──────── TASK DATA

/-- spec/40_cycle.md R121: while a fault stands a step changes nothing. -/
def Obligations.StepWhileFaultedChangesNothing : Prop :=
  ∀ s : State, s.fault.valid = true → step s = .next s

/-- spec/60_exceptions.md R253, spec/40_cycle.md R128: after a cycle that faults, every piece of state other than `FAULT` has
the value it had before the cycle, and `FAULT` records the address of the instruction. -/
def Obligations.FaultsArePrecise : Prop :=
  ∀ s t : State, s.running → step s = .next t → t.fault.valid = true →
    t = { s with fault := t.fault } ∧ t.fault.pc = s.pc

/-- spec/60_exceptions.md R251: the codes, and for every state exactly which fault its cycle raises, with its `info`. -/
def Obligations.FaultTableIsExact : Prop :=
  (FaultCause.fetchRange.code = 1 ∧ FaultCause.memReadRange.code = 2 ∧ FaultCause.memWriteRange.code = 3 ∧
    FaultCause.stackOverflow.code = 4 ∧ FaultCause.stackUnderflow.code = 5 ∧ FaultCause.keyIndexRange.code = 6) ∧
  ∀ s t : State, s.running → step s = .next t →
    t.fault = match cycleFault s with
      | none => s.fault
      | some (cause, info) => { valid := true, cause := cause.code, pc := s.pc, info := BitVec.ofNat 17 info }

/-- spec/40_cycle.md R125: in a cycle that does not fault each timer goes down by one, floor at 0, from the value the
cycle's instruction loaded where it loaded one; the delay timer is read before it goes down. -/
def Obligations.TimersGoDownOncePerCycle : Prop :=
  ∀ s t : State, s.running → step s = .next t → t.fault.valid = false →
    let loadedDT := match decode s.nextWord with
      | .ldDTVx x => s.getV x
      | _ => s.dt
    let loadedST := match decode s.nextWord with
      | .ldSTVx x => s.getV x
      | _ => s.st
    t.dt = (if loadedDT = 0 then 0 else loadedDT - 1) ∧ t.st = (if loadedST = 0 then 0 else loadedST - 1) ∧
    ∀ x : Reg, decode s.nextWord = .ldVxDT x → t.getV x = s.dt

/-- spec/10_state.md R24: where each instruction leaves `PC`. -/
def Obligations.ProgramCounterAfterEachInstruction : Prop :=
  ∀ s t : State, s.running → step s = .next t →
    t.pc = if t.fault.valid then s.pc else nextPC (decode s.nextWord) s

/-- The model's own (log entry 8): an instruction placed by `withFetchWord` is the one the next step runs. -/
def Obligations.PlacedWordIsTheNextRun : Prop :=
  ∀ (s : State) (w : Word), s.mem.wf = true →
    (s.withFetchWord 16 w.toNat).ready ∧ (s.withFetchWord 16 w.toNat).nextWord = w ∧
    decodeTableWord 16 w.toNat = some (decode w) ∧
    (s.running → s.pc.toNat ≤ 4094 →
      ChangesOnly (fun p => p = .mem s.pc.toNat ∨ p = .mem (s.pc.toNat + 1)) s (s.withFetchWord 16 w.toNat))

/-- spec/20_memory.md R78: bytes a register dump stores are what the fetch reads when `PC` reaches them. -/
def Obligations.StoredBytesAreFetched : Prop :=
  ∀ (x : Reg) (k : Fin 16) (s t : State), s.mem.wf = true → s.running → s.i.toNat + x.val ≤ 4095 →
    (hk : k.val < x.val) → exec (.dumpRegs x) s = .next t → t.pc.toNat = s.i.toNat + k.val →
    t.fetchWord = some (s.getV k ++ s.getV ⟨k.val + 1, by omega⟩)

/-! ### Frames and whole-machine rules -/

/-- spec/10_state.md R22, R24 to R31, spec/20_memory.md R60: what each instruction may change; everything else, every
byte of memory included, is as before. An instruction that faults changes `PC` (back to its own address) and `FAULT`
only (spec/60_exceptions.md R252). -/
def Obligations.EachInstructionChangesOnlyItsDestinations : Prop :=
  ∀ (i : Instr) (s t : State), exec i s = .next t →
    ChangesOnly (fun p => if (faultOf i s).isSome then p = .pc ∨ p = .fault else mayWrite i s p) s t

/-- spec/10_state.md R22, its table: what each of the six flag writers leaves in `VF` (a draw that faults writes nothing;
a collision is a pixel that goes from on to off), and every other instruction leaves `VF` alone unless it names it as its
destination. -/
def Obligations.FlagRegisterWriters : Prop :=
  ∀ (i : Instr) (s t : State), exec i s = .next t →
    match i with
    | .addReg x y => t.getV VF = if (s.getV x).toNat + (s.getV y).toNat > 255 then 1 else 0
    | .sub x y => t.getV VF = if (s.getV x).toNat ≥ (s.getV y).toNat then 1 else 0
    | .subn x y => t.getV VF = if (s.getV y).toNat ≥ (s.getV x).toNat then 1 else 0
    | .shr x _ => (t.getV VF).toNat = (s.getV x).toNat % 2
    | .shl x _ => (t.getV VF).toNat = (s.getV x).toNat / 128
    | .drw _ _ _ =>
      (faultOf i s ≠ none → t.getV VF = s.getV VF) ∧
      (faultOf i s = none → (t.getV VF = 0 ∨ t.getV VF = 1) ∧
        (t.getV VF = 1 ↔ ∃ (r : Fin 32) (c : Fin 64), s.pixel r c = true ∧ t.pixel r c = false))
    | .ldImm x _ | .addImm x _ | .ldReg x _ | .orReg x _ | .andReg x _ | .xorReg x _ | .rnd x _ | .ldVxDT x | .ldVxK x
    | .loadRegs x => x ≠ VF → t.getV VF = s.getV VF
    | .cls _ | .ret _ | .jp _ | .call _ | .seImm _ _ | .sneImm _ _ | .seReg _ _ _ | .sneReg _ _ _ | .ldI _ | .jpV0 _
    | .skp _ | .sknp _ | .ldDTVx _ | .ldSTVx _ | .addI _ | .ldF _ | .ldB _ | .dumpRegs _ | .nop _ =>
      t.getV VF = s.getV VF

/-- spec/20_memory.md R60, R62: memory is changed by `LD B, Vx` and `LD [I], Vx` alone, at or above `I`, and never outside
the 4096 bytes. -/
def Obligations.OnlyTwoInstructionsStore : Prop :=
  ∀ (i : Instr) (s t : State) (a : Nat), exec i s = .next t → t.peek a ≠ s.peek a →
    (∃ x, i = .ldB x ∨ i = .dumpRegs x) ∧ s.i.toNat ≤ a ∧ a ≤ 4095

────────────────

In the entries above, identify every line with the string "info".

▸ **ANSWER**
/-- spec/60_exceptions.md R251: the codes, and for every state exactly which fault its cycle raises, with its `info`. -/
      | some (cause, info) => { valid := true, cause := cause.code, pc := s.pc, info := BitVec.ofNat 17 info }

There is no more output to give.